|
|
||||||||
| ||||||||||||||||||||||||||||||||||||||||||||||||||||||||||||||
PERSPECTIVES IN CELL PHYSIOLOGY
1Department of Cellular and Physiological Sciences, University of British Columbia, Life Sciences Institute, Vancouver, British Columbia, Canada; and 2Department of Physiology, University of Arizona, Arizona Health Sciences Center, Tucson, Arizona
Submitted 29 February 2008 ; accepted in final form 17 March 2008
ABSTRACT
Colocalization, in which images of two or more fluorescent markers are overlaid, and coincidence between the probes is measured or displayed, is a common analytical tool in cell biology. Interpreting the images and the meaning of this identified coincidence is difficult in the absence of basic information about the acquisition parameters. In this commentary, we highlight important factors in the acquisition of images used to demonstrate colocalization, and we discuss the minimum information that authors should include in a manuscript so that a reader can interpret both the fluorescent images and any observed colocalization.
The Nyquist Criteria
When the term colocalization is used in optical microscopy, the objects that are being compared are usually pixels or voxels in digital images (A pixel is the smallest element in a two-dimensional digital image and a voxel is its three-dimensional counterpart). When we ask if two molecules are colocalized, we are, in effect, asking "Is the voxel illuminated by a fluorophore attached to (or part of) molecule A the same voxel as that illuminated by another fluorophore attached to molecule B?" Thus the size of the voxels is important for both planning and interpreting the experiments. When the image is digitized (voxelized), it has the same effect as placing a grid over the image and replacing the objects at each grid point (voxel) with the total intensity of all of the objects contained in it. As voxel size increases, resolution decreases so that separate structures become lumped together in the same voxel. At some point, the voxelized image will no longer accurately represent the original object and artifacts may appear. The voxel size at which an object is accurately represented by an image is given by the Nyquist criteria, which are a function of several variables: the numerical aperture of the objective, the emission wavelength of the fluorophore, the type of microscope (wide field or confocal) and, for depth, the refractive index of the medium. Further details can be found in Castleman (2) and van der Voort and Strasters (13). The formulas and a summary of appropriate values for a conventional microscope, using oil immersion lenses of various numerical apertures and illuminating wavelengths, are given in Table 1. Confocal microscopes, using laser light and a typical pinhole size of
250 nm, have Nyquist values that are similar to those listed (13).
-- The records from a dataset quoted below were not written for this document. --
-- ==== Sys2Proof/Machine/Memory.lean ====
section
/-! DEFINITION. Memory: the access log, translation, the address spaces of a group, and the L1 with its leases (R206 to
R222, R319, R425, R428). -/

namespace Sys2Proof.Machine

/-- Time in µs since reset. -/
def nowUs (s : State) : Nat := s.sc / 1400

/-- An engagement's record. -/
def engOf (s : State) (eid : Nat) : Engagement := Sparse.get Engagement.free eid s.engs

/-! ### The access log (R428, R429) -/

/-- The agent field of a log entry for a group (R323, R428). -/
def agentOf (g : Group) : Nat := 2 ^ 28 + g.die * 2 ^ 26 + g.core * 2 ^ 20 + g.grp * 2 ^ 15

/-- The same field for a core, when no group of it stands behind an access. -/
def coreAgent (c : Nat) : Nat := 2 ^ 28 + c / 48 * 2 ^ 26 + c % 48 * 2 ^ 20

/-- The same field for `Charon` and `Halley`, and the store where it moves data for them (R323). -/
def charonAgent : Nat := 4 * 2 ^ 28

/-- An entry joins another: same agent, kind and unit within the same 4 KiB and µs. -/
def joins (e f : LogEntry) : Bool :=
  e.agent == f.agent && e.kind == f.kind && e.unit == f.unit && e.time == f.time && e.va.toNat / 4096 == f.va.toNat / 4096

/-- The log region is full (R429). -/
def logFull (n : Nat) : Bool := decide (4096 ≤ n) && decide (4096 + Config.logRoom ≤ n)

/-- The engagement's accesses wait when the log is full, rather than leave a gap (R424, R429). -/
def logStalls (s : State) (eid : Nat) : Bool := (engOf s eid).logp.getLsbD 8

/-- The kind of an entry that counts the entries dropped. -/
def gapKind : Nat := 7

/-- Appends or joins an entry. In a full log an entry of an engagement whose policy is gap is dropped and counted (R429). -/
def logEntry (e : LogEntry) (s : State) : State :=
  if s.log.any (joins e) then { s with log := updateWhere (joins e) (fun f => { f with count := f.count + 1 }) s.log }
  else if logFull s.log.length && !logStalls s e.eid then
    let gap := fun (f : LogEntry) => f.kind == gapKind && f.eid == e.eid
    if s.log.any gap then { s with log := updateWhere gap (fun f => { f with count := f.count + 1 }) s.log }
    else { s with log := s.log ++ [⟨e.time, 0, e.eid, gapKind, 0, 0, 0, 1⟩] }
  else { s with log := s.log ++ [e] }

/-- From `s` to `t` an entry was put into a full log whose engagement's policy is stall (R429). -/
def logStalled (s t : State) : Bool :=
  t.log.any (fun e => e.kind != gapKind && logStalls s e.eid && !s.log.contains e && !s.log.any (joins e)) && decide (0 < t.log.length) &&
  logFull (t.log.length - 1)

/-! ### Page tables (R217 to R221) -/

/-- Where an address leads: local store of a core, HBM, a peer window's leaf, an unmapped grow page read as zeros,
a grow page whose free list is empty, a frame in an untrained stack, no memory at all, or a trap. -/
inductive Place where
  | loc (core addr : Nat)
  | mem (pa : Nat)
  | peer (leaf : DWord)
  | zero
  | refill (die : Nat)
  | hold
  | hole
  | bad (cause sub : Nat)
  deriving DecidableEq, Repr
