/-- Sends an access to a peer (R423). -/
def peerSend (leaf va : DWord) (kind : Nat) (bytes : List Byte) (k : OutKind) (s : State) : State :=
  let id := s.fresh
  let s := note (agentOf s.g) s.g.eid 4 va none bytes.length s
  sendAcc s.g.gid s.g.tid k
    { s with out := .peerAccess id (peerConn leaf) (peerWindow leaf) (peerOffset leaf va) kind bytes :: s.out }

/-- A strand's access to a peer: the group waits for the answer. -/
def peerWait (leaf va : DWord) (kind : Nat) (bytes : List Byte) (k : OutKind) (s : State) : Access :=
  if peerUp s (peerConn leaf) then .wait (.waitPeer s.fresh) (peerSend leaf va kind bytes k s)
  else .trap 0x08 0x18 (some va) s

/-- An atomic that takes part in the strong order (R298). -/
def isStrong (x : Fields) : Bool := isRel x && isAcq x && decide (3 ≤ x.md.toNat)

/-- The time that a strong atomic takes from those before it, beside the one `w` it reads (R298; DEDUCED, log entry 119). -/
def strongSeen (x : Fields) (w : Nat) (s : State) : Nat := if isStrong x then max w s.strong else w

/-- A strong atomic of time `t`, of what it carries and of what it acquires, goes into the strong order. -/
def inStrong (x : Fields) (t : Nat) (s : State) : State := if isStrong x then { s with strong := max s.strong t } else s

/-- The scope at which a memory instruction acquires, and whether it is a strong atomic. -/
def acqScope (x : Fields) : Option (Nat × Bool) := if isAcq x then some (x.md.toNat, isStrong x) else none

/-- What the access of strand `i` does where its address leads to no memory of this device. -/
def badPlace (va : DWord) (i : Nat) (p : Place) (s : State) : Access :=
  match p with
  | .refill die => .wait (.waitGrow die va i) s
  | .hold => .wait .waitTraining s
  | .bad cause sub => .trap cause sub (some va) s
  | .peer _ => .trap 0x08 0x13 (some va) s
  | _ => .hole

/-! ### LD and ST (R224 to R227) -/

/-- Registers of an `LD` or `ST`. -/
def memRegs (t : Ty) (x : Fields) : Nat := if isWide t then 2 * 2 ^ countOf x else 2 ^ countOf x

/-- Access size S of `LD` and `ST` (R224). -/
def memBytes (t : Ty) (x : Fields) : Nat :=
  match t with
  | .n8 | .q8 => 1
  | .f16 | .bf16 => 2
  | _ => 4 * memRegs t x

/-- The registers an `LD` writes (R224). -/
def loadWords (t : Ty) (b : List Byte) : List Word :=
  match t with
  | .n8 => [(nth 0 b 0).zeroExtend 32]
  | .q8 => [(nth 0 b 0).signExtend 32]
  | .f16 | .bf16 => [BitVec.ofNat 32 (leNat b)]
  | _ => wordsOf b

/-- Commits a result: to the strand, or once for the group (R43, R226). -/
def commitRegs (x : Fields) (i : Nat) (ws : List Word) (s : State) : State :=
  setG (if x.u then writeUni s.g x.d ws else writeRegs s.g i x.d ws) s

/-- The running group has read a cell: it knows from now on of the adds to it that `f` selects (R302). -/
def learn (pa : Nat) (f : CellAdd × Nat → Bool) (s : State) : State := learnAdds s.g.gid (fun line a => line == pa / 64 && f a) s

/-- `n` bytes at the home slice past the L1, after the core's own dirty words of the line are written back: `seen` gives the bytes
with their write time and writers. The L1 keeps no older value of them, so that a later load reads no earlier write (R229,
R302). -/
def slowReadBy (seen : State → List Byte × Nat × List (Sparse Nat)) (va : DWord) (pa n kind : Nat) (last : Bool) (s : State) :
    Loaded × State :=
  let s := performOn s.g.gid (pa / 64) s
  let s := flushWords (coreNo s.g) (pa / 64) s.g.eid (wordMask (pa % 64) n) s
  match memError s pa n with
  | some (c, sub) => (.error c sub, s)
  | none =>
    let (b, w, signs) := seen s
    (.data b w signs, raiseGwts [s.g.gid] w (fun h => teamTime h.tid signs)
      (note (agentOf s.g) s.g.eid kind va (some pa) n (sliceTouch va pa n false last s)))

/-- What the home slice holds. -/
def slowRead (va : DWord) (pa n kind : Nat) (s : State) : Loaded × State :=
  slowReadBy (fun s => (memRead s pa n, wtsOf s (pa / 64), signersOf s pa n)) va pa n kind false s

/-- A group has read local words: a later fence acquires what they carry (R297). -/
def seeLocal (c a n : Nat) (s : State) : State :=
  raiseGwts [s.g.gid] (localTime s none c a n) (fun h => localTime s (some h.tid) c a n) s

/-- An access that finds an uncorrectable error in local store traps (R222). -/
def localTrap (va : DWord) (c a n : Nat) (s : State) : Access := .trap 0x20 3 (some va) (countPlace (.loc c a) n s)

/-- The timestamp that a read of local words takes at a scope (R306). -/
def localSeen (g : Group) (scope c a n : Nat) (s : State) : Nat := localTime s (if scope = 1 then some g.tid else none) c a n

/-- One strand of `LD` (R226). -/
def loadOne (t : Ty) (x : Fields) (_stamp : Nat) (va : DWord) (i : Nat) (s : State) : Access :=
  let n := memBytes t x
  match resolve s.g va n .read false s with
  | (.loc c a, s) => if localError s c a n then localTrap va c a n s
    else .done (localSeen s.g x.md.toNat c a n s) (commitRegs x i (loadWords t (localRead s c a n)) (seeLocal c a n s))
  | (.zero, s) => .done 0 (commitRegs x i (loadWords t (List.replicate n 0)) s)
  | (.mem pa, s) =>
    let r := if bypass x then slowRead va pa n 0 s
      else let s := performOn s.g.gid (pa / 64) s; l1Load s.g va pa n (evictFirst x) s
    match r with
    | (.error c sub, s) => .trap c sub (some va) s
    | (.data b w by_, s) => .done (timeAt s.g x.md.toNat w by_) (commitRegs x i (loadWords t b) (learn pa (fun _ => true) s))
  | (.peer leaf, s) => peerWait leaf va peerRead (List.replicate n 0) (.peer va i x.u x.d t (memRegs t x) true (acqScope x)) s
  | (p, s) => badPlace va i p s

/-- `LD` (R226). -/
def execLd (t : Ty) (x : Fields) (s : State) : Result :=
  runMem x (memOk s.g x true (memRegs t x) 0) (memSrcs x 0) (loadOne t x) s

/-- The data of a strand's store, or of an atomic: `n` registers of C. -/
def dataRegs (g : Group) (x : Fields) (i n : Nat) : List Word :=
  match x.c with
  | .v k => (List.range n).map (fun j => vGet g i (k.toNat + j))
  | .s k => (List.range n).map (fun j => sGet g (k.toNat + j))
  | _ => []

/-- A write past the L1, performed at the home slice; its acknowledgement is awaited (R211, R230, R290). -/
def slowWrite (va : DWord) (pa : Nat) (bs : List Byte) (stamp : Nat) (s : State) : State :=
  let s := performOn s.g.gid (pa / 64) s
  let s := flushWords (coreNo s.g) (pa / 64) s.g.eid (wordMask (pa % 64) bs.length) s
  let s := sliceWrite pa bs stamp (note (agentOf s.g) s.g.eid 1 va (some pa) bs.length (sliceTouch va pa bs.length true false s))
  let s := signAs s.g.tid pa bs.length [] s
  sendAcc s.g.gid s.g.tid (.ack (wtsOf s (pa / 64))) s

/-- One strand of `ST` (R227). -/
def storeOne (t : Ty) (x : Fields) (stamp : Nat) (va : DWord) (i : Nat) (s : State) : Access :=
  let bs := (bytesOfWords (dataRegs s.g x i (memRegs t x))).take (memBytes t x)
  match resolve s.g va bs.length .write false s with
  | (.loc c a, s) => .done 0 (localStore s.g.tid stamp c a bs s)
  | (.mem pa, s) =>
    if bypass x then .done 0 (slowWrite va pa bs stamp s)
    else
      let s := performOn s.g.gid (pa / 64) s
      match l1Store s.g va pa bs stamp (evictFirst x) s with
      | (some (c, sub), s) => .trap c sub (some va) s
      | (none, s) => .done 0 s
  | (.peer leaf, s) => peerWait leaf va peerWrite bs (.peer va i x.u x.d t 0 false none) s
  | (p, s) => badPlace va i p s

/-- `ST` (R227). -/
def execSt (t : Ty) (x : Fields) (s : State) : Result :=
  runMem x (memOk s.g x false 0 (memRegs t x)) (memSrcs x (memRegs t x)) (storeOne t x) s

/-! ### PREF (R228) -/

/-- A prefetch reads a line at its home slice (R428). -/
def prefetchRead (p : Prefetch) (eid : Nat) (va : DWord) (pa : Nat) (s : State) : State :=
  sliceTouch va pa 1 false (p.hint == 5) (note p.agent eid 0 (va &&& ~~~ (63 : DWord)) (some (64 * (pa / 64))) 64 s)

/-- Brings the missing words of a line into the L1 of a core. -/
def prefetchLine (p : Prefetch) (c eid : Nat) (va : DWord) (pa : Nat) (s : State) : State :=
  let l := lineFor (coreAt s c) eid pa va
  if l.valid == BitVec.allOnes 16 then s
  else
    let (l, s) := roomFill c l (prefetchRead p eid va pa s)
    let (l, s) := trip (coreAt s c) { l with slot := some (l.slot.getD p.slot) } (BitVec.allOnes 16) false s
    fitL1 c (modCore c (putLine l) s)

/-- Requests a line into the L1, or with `.skeep` or `.sevict` into the cache role of its home slice. -/
def prefetchTo (p : Prefetch) (c eid : Nat) (va : DWord) (pa : Nat) (s : State) : State :=
  if (memError s (64 * (pa / 64)) 64).isSome then s
  else if p.hint == 4 || p.hint == 5 then prefetchRead p eid va pa s
  else prefetchLine p c eid va pa s

/-- One strand of `PREF`: a page that no TLB holds is sent to a walker, and the line is requested behind it; no address and no
source traps, at no alignment (DESIGN CHOICE, log entry 142: R228 gives `PREF` no access size). -/
def prefOne (x : Fields) (_stamp : Nat) (va : DWord) (i : Nat) (s : State) : Access :=
  let p : Prefetch := ⟨x.ch, footSlot s.g, agentOf s.g⟩
  let c := coreNo s.g
  if !x.u && (memSrcs x 0).any (badReg s.g i) then .done 0 (countUncorrected c s)
  else if va.toNat / 2 ^ 56 ≠ 0 then .done 0 s
  else match tlbLook c s.g.eid va s with
    | (none, s) => .done 0 { s with pending := s.pending ++ [.pageWalk ⟨c, s.g.eid, va, .read, some p⟩] }
    | (some t, s) => match permFault t.leaf .read, placeOf s s.g.eid t.leaf t.shift va with
      | none, .mem pa => .done 0 (prefetchTo p c s.g.eid va pa s)
      | _, _ => .done 0 s

/-- `PREF` (R228). -/
def execPref (x : Fields) (s : State) : Result :=
  runMem x (memOk s.g x true 0 0) [] (prefOne x) s

/-- The walk of a page for a core (R219, R220): it sets `A` and `D`, maps a grow page and fills the core's TLB; what
it refuses is raised by the access that needs it. A line prefetched through the page is then requested (R228). -/
def execPageWalk (w : WalkReq) (s : State) : Result :=
  match walk (some w.core) w.eid (w.core / 48) w.va w.acc s, w.pref with
  | (.mem pa, s), some p => .next (prefetchTo p w.core w.eid w.va pa s)
  | (_, s), _ => .next s

/-! ### ATOM, RED and XSUM (R231 to R236) -/

/-- Registers of an atomic type. -/
def atomRegs (t : Ty) : Nat := if isWide t then 2 else 1

/-- A slice operation of the running group. -/
def sliceReq (g : Group) (va : DWord) (pa stamp : Nat) (last : Bool) (k : SliceKind) : SliceReq :=
  { group := g.gid, team := g.tid, eid := g.eid, va := va, pa := pa, stamp := stamp, kind := k, pc := g.pc, last := last }

/-- A slice operation whose old value comes back: performed at once (R232). -/
def sliceNow (r : SliceReq) (s : State) : Loaded × State :=
  let s := performOn r.group (r.pa / 64) s
  let s := flushWords (coreNo s.g) (r.pa / 64) r.eid 0 s
  match memError s r.pa (sliceBytes r.kind) with
  | some (c, sub) => (.error c sub, s)
  | none =>
    let old := memRead s r.pa (sliceBytes r.kind)
    let w := wtsOf s (r.pa / 64)
    let by_ := signersOf s r.pa (sliceBytes r.kind)
    let s := performSlice r s
    let t := wtsOf s (r.pa / 64)
    (.data old w by_, raiseGwts [r.group] t (fun _ => t) s)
Ideally, imaging parameters should be optimized to reach these values to obtain the best resolution for evaluating colocalization. In real systems, noise will increase the theoretical values listed in the table, and values within 10% of those tabulated will still give an acceptable result.
|
|
Diffuse Labeling
In some cases, one of the fluorophores is present in almost every voxel. This can occur when labeling a cytosolic protein or a widely distributed protein like actin. Under these conditions, colocalization by chance has almost 100% probability, making any observed or measured colocalization, not significant. Experimental approaches other than colocalization by optical microscopy are required to resolve this problem.
Deconvolution
Wide-field images contain much out-of-focus light, which will confound colocalization analysis. For this reason, it is mandatory that wide-field images be deconvolved before colocalization analysis is attempted. Authors should state which algorithm or software package was used. It should be noted that the measurement of colocalization in confocal images is also improved by deconvolution (7, 11).
Bleed Through
A fundamental assumption made when measuring colocalization is that the signal at each wavelength is independent of the other. Bleed through of signal from one channel to another can result in an apparent colocalization when none, in fact, exists. For example, even with modern filters, there is significant bleed through from FITC to rhodamine, or from cyan fluorescent protein to yellow fluorescent protein. Bleed through should be estimated by creating a control with labeling in one channel and none in the other and then recording the signal coming from the unlabeled wavelength(s). The resultant image should be random, having no discernable pattern, and its intensity should be less than the chosen threshold. If, however, there is significant bleed through, the control images can be used in concert with spectral linear unmixing (8, 14) to separate the two signals. Once corrected, the images can then be used for analysis. Some newer instruments have spectral unmixing built into their software and correct for bleed through at the time of acquisition, although it is important to check how well the signals are separated before accepting the results (15).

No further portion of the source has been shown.